Dates can be eaten fresh or dried, made into jams and syrups or utilized as ingredients in the preparation of other foods, such as confectioneries and pastries. In the countries of the Middle East and North Africa, they are employed in countless dishes from appetizers to entrees and desserts. To the Bedouin, dates are the essence of desert life- do them a miracle food which they call ‘bread of the desert’.
In addition, the other uses of the date palm are of great economic importance. Its fiber is utilized for ropes and mats; its wood for building materials and furniture; its leaves for roofs, baskets and hats; the stones of the fruit are crushed for animal food.
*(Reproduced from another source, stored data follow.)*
@[simp] theorem State.setTrack_engineTime (s : State) (k : Nat) (v : Option Track) :
    (s.setTrack k v).engineTime = s.engineTime := rfl
@[simp] theorem State.setTrack_resetting (s : State) (k : Nat) (v : Option Track) :
    (s.setTrack k v).resetting = s.resetting := rfl
@[simp] theorem State.setTrack_contentUp (s : State) (k : Nat) (v : Option Track) :
    (s.setTrack k v).contentUp = s.contentUp := rfl
@[simp] theorem State.setTrack_deliveryUp (s : State) (k : Nat) (v : Option Track) :
    (s.setTrack k v).deliveryUp = s.deliveryUp := rfl
@[simp] theorem State.setTrack_auditoriums (s : State) (k : Nat) (v : Option Track) :
    (s.setTrack k v).auditoriums = s.auditoriums := rfl
@[simp] theorem State.setTrack_clocks (s : State) (k : Nat) (v : Option Track) :
    (s.setTrack k v).clocks = s.clocks := rfl
@[simp] theorem State.setTrack_checks (s : State) (k : Nat) (v : Option Track) :
    (s.setTrack k v).checks = s.checks := rfl
@[simp] theorem State.setTrack_beacons (s : State) (k : Nat) (v : Option Track) :
    (s.setTrack k v).beacons = s.beacons := rfl
@[simp] theorem State.setTrack_filters (s : State) (k : Nat) (v : Option Track) :
    (s.setTrack k v).filters = s.filters := rfl
@[simp] theorem State.setTrack_masks (s : State) (k : Nat) (v : Option Track) :
    (s.setTrack k v).masks = s.masks := rfl
@[simp] theorem State.setTrack_copies (s : State) (k : Nat) (v : Option Track) :
    (s.setTrack k v).copies = s.copies := rfl
@[simp] theorem State.setTrack_tracks (s : State) (k : Nat) (v : Option Track) :
    (s.setTrack k v).tracks = Tbl.set id none s.tracks k v := rfl
@[simp] theorem State.setTrack_sequences (s : State) (k : Nat) (v : Option Track) :
    (s.setTrack k v).sequences = s.sequences := rfl
@[simp] theorem State.setTrack_egress (s : State) (k : Nat) (v : Option Track) :
    (s.setTrack k v).egress = s.egress := rfl
@[simp] theorem State.setTrack_subscriptions (s : State) (k : Nat) (v : Option Track) :
    (s.setTrack k v).subscriptions = s.subscriptions := rfl
@[simp] theorem State.setTrack_members (s : State) (k : Nat) (v : Option Track) :
    (s.setTrack k v).members = s.members := rfl
@[simp] theorem State.setTrack_controllers (s : State) (k : Nat) (v : Option Track) :
    (s.setTrack k v).controllers = s.controllers := rfl
@[simp] theorem State.setTrack_queue (s : State) (k : Nat) (v : Option Track) :
    (s.setTrack k v).queue = s.queue := rfl
@[simp] theorem State.setTrack_flags (s : State) (k : Nat) (v : Option Track) :
    (s.setTrack k v).flags = s.flags := rfl
@[simp] theorem State.setTrack_alertEnables (s : State) (k : Nat) (v : Option Track) :
    (s.setTrack k v).alertEnables = s.alertEnables := rfl
@[simp] theorem State.setTrack_live (s : State) (k : Nat) (v : Option Track) : (s.setTrack k v).live = s.live := rfl
@[simp] theorem State.setTrack_snapshot (s : State) (k : Nat) (v : Option Track) :
    (s.setTrack k v).snapshot = s.snapshot := rfl
@[simp] theorem State.setTrack_snapshotTime (s : State) (k : Nat) (v : Option Track) :
    (s.setTrack k v).snapshotTime = s.snapshotTime := rfl
@[simp] theorem State.setTrack_contentOut (s : State) (k : Nat) (v : Option Track) :
    (s.setTrack k v).contentOut = s.contentOut := rfl
@[simp] theorem State.setTrack_deliveryOut (s : State) (k : Nat) (v : Option Track) :
    (s.setTrack k v).deliveryOut = s.deliveryOut := rfl
@[simp] theorem State.setTrack_choices (s : State) (k : Nat) (v : Option Track) :
    (s.setTrack k v).choices = s.choices := rfl
@[simp] theorem State.setTrack_pending (s : State) (k : Nat) (v : Option Track) :
    (s.setTrack k v).pending = s.pending := rfl

@[simp] theorem State.setTrackSequences_engineTime (s : State) (k : Nat) (v : PerBand SeqNo) :
    (s.setTrackSequences k v).engineTime = s.engineTime := rfl
@[simp] theorem State.setTrackSequences_resetting (s : State) (k : Nat) (v : PerBand SeqNo) :
    (s.setTrackSequences k v).resetting = s.resetting := rfl
@[simp] theorem State.setTrackSequences_contentUp (s : State) (k : Nat) (v : PerBand SeqNo) :
    (s.setTrackSequences k v).contentUp = s.contentUp := rfl
@[simp] theorem State.setTrackSequences_deliveryUp (s : State) (k : Nat) (v : PerBand SeqNo) :
    (s.setTrackSequences k v).deliveryUp = s.deliveryUp := rfl
@[simp] theorem State.setTrackSequences_auditoriums (s : State) (k : Nat) (v : PerBand SeqNo) :
    (s.setTrackSequences k v).auditoriums = s.auditoriums := rfl
@[simp] theorem State.setTrackSequences_clocks (s : State) (k : Nat) (v : PerBand SeqNo) :
    (s.setTrackSequences k v).clocks = s.clocks := rfl
@[simp] theorem State.setTrackSequences_checks (s : State) (k : Nat) (v : PerBand SeqNo) :
    (s.setTrackSequences k v).checks = s.checks := rfl
@[simp] theorem State.setTrackSequences_beacons (s : State) (k : Nat) (v : PerBand SeqNo) :
    (s.setTrackSequences k v).beacons = s.beacons := rfl
@[simp] theorem State.setTrackSequences_filters (s : State) (k : Nat) (v : PerBand SeqNo) :
    (s.setTrackSequences k v).filters = s.filters := rfl
@[simp] theorem State.setTrackSequences_masks (s : State) (k : Nat) (v : PerBand SeqNo) :
    (s.setTrackSequences k v).masks = s.masks := rfl
@[simp] theorem State.setTrackSequences_copies (s : State) (k : Nat) (v : PerBand SeqNo) :
    (s.setTrackSequences k v).copies = s.copies := rfl
@[simp] theorem State.setTrackSequences_tracks (s : State) (k : Nat) (v : PerBand SeqNo) :
    (s.setTrackSequences k v).tracks = s.tracks := rfl
@[simp] theorem State.setTrackSequences_sequences (s : State) (k : Nat) (v : PerBand SeqNo) :
    (s.setTrackSequences k v).sequences = Tbl.set id (PerBand.all 0) s.sequences k v := rfl
@[simp] theorem State.setTrackSequences_egress (s : State) (k : Nat) (v : PerBand SeqNo) :
    (s.setTrackSequences k v).egress = s.egress := rfl
@[simp] theorem State.setTrackSequences_subscriptions (s : State) (k : Nat) (v : PerBand SeqNo) :
    (s.setTrackSequences k v).subscriptions = s.subscriptions := rfl
@[simp] theorem State.setTrackSequences_members (s : State) (k : Nat) (v : PerBand SeqNo) :
    (s.setTrackSequences k v).members = s.members := rfl
@[simp] theorem State.setTrackSequences_controllers (s : State) (k : Nat) (v : PerBand SeqNo) :
    (s.setTrackSequences k v).controllers = s.controllers := rfl
@[simp] theorem State.setTrackSequences_queue (s : State) (k : Nat) (v : PerBand SeqNo) :
    (s.setTrackSequences k v).queue = s.queue := rfl
@[simp] theorem State.setTrackSequences_flags (s : State) (k : Nat) (v : PerBand SeqNo) :
    (s.setTrackSequences k v).flags = s.flags := rfl
@[simp] theorem State.setTrackSequences_alertEnables (s : State) (k : Nat) (v : PerBand SeqNo) :
    (s.setTrackSequences k v).alertEnables = s.alertEnables := rfl
@[simp] theorem State.setTrackSequences_live (s : State) (k : Nat) (v : PerBand SeqNo) :
    (s.setTrackSequences k v).live = s.live := rfl
@[simp] theorem State.setTrackSequences_snapshot (s : State) (k : Nat) (v : PerBand SeqNo) :
    (s.setTrackSequences k v).snapshot = s.snapshot := rfl
@[simp] theorem State.setTrackSequences_snapshotTime (s : State) (k : Nat) (v : PerBand SeqNo) :
    (s.setTrackSequences k v).snapshotTime = s.snapshotTime := rfl
@[simp] theorem State.setTrackSequences_contentOut (s : State) (k : Nat) (v : PerBand SeqNo) :
    (s.setTrackSequences k v).contentOut = s.contentOut := rfl
@[simp] theorem State.setTrackSequences_deliveryOut (s : State) (k : Nat) (v : PerBand SeqNo) :
    (s.setTrackSequences k v).deliveryOut = s.deliveryOut := rfl
@[simp] theorem State.setTrackSequences_choices (s : State) (k : Nat) (v : PerBand SeqNo) :
    (s.setTrackSequences k v).choices = s.choices := rfl
@[simp] theorem State.setTrackSequences_pending (s : State) (k : Nat) (v : PerBand SeqNo) :
    (s.setTrackSequences k v).pending = s.pending := rfl

@[simp] theorem State.setTrackMembers_engineTime (s : State) (k : Nat) (v : PerBand Nat) :
    (s.setTrackMembers k v).engineTime = s.engineTime := rfl
@[simp] theorem State.setTrackMembers_resetting (s : State) (k : Nat) (v : PerBand Nat) :
    (s.setTrackMembers k v).resetting = s.resetting := rfl
@[simp] theorem State.setTrackMembers_contentUp (s : State) (k : Nat) (v : PerBand Nat) :
    (s.setTrackMembers k v).contentUp = s.contentUp := rfl
@[simp] theorem State.setTrackMembers_deliveryUp (s : State) (k : Nat) (v : PerBand Nat) :
    (s.setTrackMembers k v).deliveryUp = s.deliveryUp := rfl
@[simp] theorem State.setTrackMembers_auditoriums (s : State) (k : Nat) (v : PerBand Nat) :
    (s.setTrackMembers k v).auditoriums = s.auditoriums := rfl
@[simp] theorem State.setTrackMembers_clocks (s : State) (k : Nat) (v : PerBand Nat) :
    (s.setTrackMembers k v).clocks = s.clocks := rfl
@[simp] theorem State.setTrackMembers_checks (s : State) (k : Nat) (v : PerBand Nat) :
    (s.setTrackMembers k v).checks = s.checks := rfl
@[simp] theorem State.setTrackMembers_beacons (s : State) (k : Nat) (v : PerBand Nat) :
    (s.setTrackMembers k v).beacons = s.beacons := rfl
@[simp] theorem State.setTrackMembers_filters (s : State) (k : Nat) (v : PerBand Nat) :
    (s.setTrackMembers k v).filters = s.filters := rfl
@[simp] theorem State.setTrackMembers_masks (s : State) (k : Nat) (v : PerBand Nat) :
    (s.setTrackMembers k v).masks = s.masks := rfl
@[simp] theorem State.setTrackMembers_copies (s : State) (k : Nat) (v : PerBand Nat) :
    (s.setTrackMembers k v).copies = s.copies := rfl
@[simp] theorem State.setTrackMembers_tracks (s : State) (k : Nat) (v : PerBand Nat) :
    (s.setTrackMembers k v).tracks = s.tracks := rfl
@[simp] theorem State.setTrackMembers_sequences (s : State) (k : Nat) (v : PerBand Nat) :
    (s.setTrackMembers k v).sequences = s.sequences := rfl
@[simp] theorem State.setTrackMembers_egress (s : State) (k : Nat) (v : PerBand Nat) :
    (s.setTrackMembers k v).egress = s.egress := rfl
@[simp] theorem State.setTrackMembers_subscriptions (s : State) (k : Nat) (v : PerBand Nat) :
    (s.setTrackMembers k v).subscriptions = s.subscriptions := rfl
@[simp] theorem State.setTrackMembers_members (s : State) (k : Nat) (v : PerBand Nat) :
    (s.setTrackMembers k v).members = Tbl.set id (PerBand.all 0) s.members k v := rfl
@[simp] theorem State.setTrackMembers_controllers (s : State) (k : Nat) (v : PerBand Nat) :
    (s.setTrackMembers k v).controllers = s.controllers := rfl
@[simp] theorem State.setTrackMembers_queue (s : State) (k : Nat) (v : PerBand Nat) :
    (s.setTrackMembers k v).queue = s.queue := rfl
@[simp] theorem State.setTrackMembers_flags (s : State) (k : Nat) (v : PerBand Nat) :
    (s.setTrackMembers k v).flags = s.flags := rfl
@[simp] theorem State.setTrackMembers_alertEnables (s : State) (k : Nat) (v : PerBand Nat) :
    (s.setTrackMembers k v).alertEnables = s.alertEnables := rfl
@[simp] theorem State.setTrackMembers_live (s : State) (k : Nat) (v : PerBand Nat) :
    (s.setTrackMembers k v).live = s.live := rfl
@[simp] theorem State.setTrackMembers_snapshot (s : State) (k : Nat) (v : PerBand Nat) :
    (s.setTrackMembers k v).snapshot = s.snapshot := rfl
@[simp] theorem State.setTrackMembers_snapshotTime (s : State) (k : Nat) (v : PerBand Nat) :
    (s.setTrackMembers k v).snapshotTime = s.snapshotTime := rfl
@[simp] theorem State.setTrackMembers_contentOut (s : State) (k : Nat) (v : PerBand Nat) :
    (s.setTrackMembers k v).contentOut = s.contentOut := rfl
@[simp] theorem State.setTrackMembers_deliveryOut (s : State) (k : Nat) (v : PerBand Nat) :
    (s.setTrackMembers k v).deliveryOut = s.deliveryOut := rfl
@[simp] theorem State.setTrackMembers_choices (s : State) (k : Nat) (v : PerBand Nat) :
    (s.setTrackMembers k v).choices = s.choices := rfl
@[simp] theorem State.setTrackMembers_pending (s : State) (k : Nat) (v : PerBand Nat) :
    (s.setTrackMembers k v).pending = s.pending := rfl

@[simp] theorem State.setMemberCount_engineTime (s : State) (k : Nat) (b : Band) (n : Nat) :
    (s.setMemberCount k b n).engineTime = s.engineTime := rfl
@[simp] theorem State.setMemberCount_resetting (s : State) (k : Nat) (b : Band) (n : Nat) :
    (s.setMemberCount k b n).resetting = s.resetting := rfl
@[simp] theorem State.setMemberCount_contentUp (s : State) (k : Nat) (b : Band) (n : Nat) :
    (s.setMemberCount k b n).contentUp = s.contentUp := rfl
@[simp] theorem State.setMemberCount_deliveryUp (s : State) (k : Nat) (b : Band) (n : Nat) :
    (s.setMemberCount k b n).deliveryUp = s.deliveryUp := rfl
@[simp] theorem State.setMemberCount_auditoriums (s : State) (k : Nat) (b : Band) (n : Nat) :
    (s.setMemberCount k b n).auditoriums = s.auditoriums := rfl
@[simp] theorem State.setMemberCount_clocks (s : State) (k : Nat) (b : Band) (n : Nat) :
    (s.setMemberCount k b n).clocks = s.clocks := rfl
@[simp] theorem State.setMemberCount_checks (s : State) (k : Nat) (b : Band) (n : Nat) :
    (s.setMemberCount k b n).checks = s.checks := rfl
@[simp] theorem State.setMemberCount_beacons (s : State) (k : Nat) (b : Band) (n : Nat) :
    (s.setMemberCount k b n).beacons = s.beacons := rfl
@[simp] theorem State.setMemberCount_filters (s : State) (k : Nat) (b : Band) (n : Nat) :
    (s.setMemberCount k b n).filters = s.filters := rfl
@[simp] theorem State.setMemberCount_masks (s : State) (k : Nat) (b : Band) (n : Nat) :
    (s.setMemberCount k b n).masks = s.masks := rfl
@[simp] theorem State.setMemberCount_copies (s : State) (k : Nat) (b : Band) (n : Nat) :
    (s.setMemberCount k b n).copies = s.copies := rfl
@[simp] theorem State.setMemberCount_tracks (s : State) (k : Nat) (b : Band) (n : Nat) :
    (s.setMemberCount k b n).tracks = s.tracks := rfl
@[simp] theorem State.setMemberCount_sequences (s : State) (k : Nat) (b : Band) (n : Nat) :
    (s.setMemberCount k b n).sequences = s.sequences := rfl
@[simp] theorem State.setMemberCount_egress (s : State) (k : Nat) (b : Band) (n : Nat) :
    (s.setMemberCount k b n).egress = s.egress := rfl
@[simp] theorem State.setMemberCount_subscriptions (s : State) (k : Nat) (b : Band) (n : Nat) :
    (s.setMemberCount k b n).subscriptions = s.subscriptions := rfl
@[simp] theorem State.setMemberCount_members (s : State) (k : Nat) (b : Band) (n : Nat) :
    (s.setMemberCount k b n).members = (s.setTrackMembers k ((s.trackMembers k).set b n)).members := rfl
@[simp] theorem State.setMemberCount_controllers (s : State) (k : Nat) (b : Band) (n : Nat) :
    (s.setMemberCount k b n).controllers = s.controllers := rfl
@[simp] theorem State.setMemberCount_queue (s : State) (k : Nat) (b : Band) (n : Nat) :
    (s.setMemberCount k b n).queue = s.queue := rfl
@[simp] theorem State.setMemberCount_flags (s : State) (k : Nat) (b : Band) (n : Nat) :
    (s.setMemberCount k b n).flags = s.flags := rfl
@[simp] theorem State.setMemberCount_alertEnables (s : State) (k : Nat) (b : Band) (n : Nat) :
    (s.setMemberCount k b n).alertEnables = s.alertEnables := rfl
@[simp] theorem State.setMemberCount_live (s : State) (k : Nat) (b : Band) (n : Nat) :
    (s.setMemberCount k b n).live = s.live := rfl
@[simp] theorem State.setMemberCount_snapshot (s : State) (k : Nat) (b : Band) (n : Nat) :
    (s.setMemberCount k b n).snapshot = s.snapshot := rfl
@[simp] theorem State.setMemberCount_snapshotTime (s : State) (k : Nat) (b : Band) (n : Nat) :
    (s.setMemberCount k b n).snapshotTime = s.snapshotTime := rfl
@[simp] theorem State.setMemberCount_contentOut (s : State) (k : Nat) (b : Band) (n : Nat) :
    (s.setMemberCount k b n).contentOut = s.contentOut := rfl
@[simp] theorem State.setMemberCount_deliveryOut (s : State) (k : Nat) (b : Band) (n : Nat) :
    (s.setMemberCount k b n).deliveryOut = s.deliveryOut := rfl
@[simp] theorem State.setMemberCount_choices (s : State) (k : Nat) (b : Band) (n : Nat) :
    (s.setMemberCount k b n).choices = s.choices := rfl
@[simp] theorem State.setMemberCount_pending (s : State) (k : Nat) (b : Band) (n : Nat) :
    (s.setMemberCount k b n).pending = s.pending := rfl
Its sap, called ‘the drink of life’ by the early inhabitants of the Middle East, is made into sugar, vinegar or alcoholic drinks, and the tree acts as an umbrella for other fruits and vegetables growing in its shade.
It is no wonder than that the UAE, the fastest evolving country in the Arabian Peninsula, is encouraging the planting of date palms – for millennia, the very essence of Arab desert life. Even though after the oil boom, the vast majority of Bedouin have left their past behind, the date palm continues to exert an encompassing aura on modern Arab society, especially in Saudi Arabia and the UAE.
From March 8 to 10 in 1998, the first International Conference on the date palm, under the patronage of Sheikh Nahyan bin Mubarak, was held at Al Ain, the ‘Garden City’ of the UAE. Organized jointly by the Emirates University’s Faculty of Agricultural Science and the Ministry of Agriculture and Livestock at Al Ain, the conference presented from around the world, the findings of research on date palms.
Its primary aim was to find solutions to the problems associated with date palm cultivation. Over 100 papers were presented by agricultural scientists and experts from 20 countries, including the UAE, Saudi Arabia and other countries from Europe and Asia. The papers dealt with new development in date palm cultivation, post-harvest processing and the utilization of the trees’ by-products.
Professor Mahmoud Alafili, Dean of the Faculty of Agricultural Sciences, Emirates University, discussing the symposium and its locale said, “the prominence of this conference stems from the fact that it is held in a country that is steadily and rigorously becoming the world leader in date palms both qualitatively and quantitatively.”
The conference held in the land which has been a pioneer in date palm farming, will no doubt further enhance the cultivation of this ancient fruit. The employment of the most advanced technology throughout the UAE has resulted in the fast growth in the number of palm trees and continued increase in the size and variety of date production.
The few date palms found in the oases of the country a near 50 years ago have given birth to the millions one sees today in every corner of the land. It is a testimony to the ‘greenification of the desert’ vision of Sheikh Zayed who filled his country with farms, shrubs and trees – at the top of which stands the date palm – ‘Arabia’s tree of Paradise’.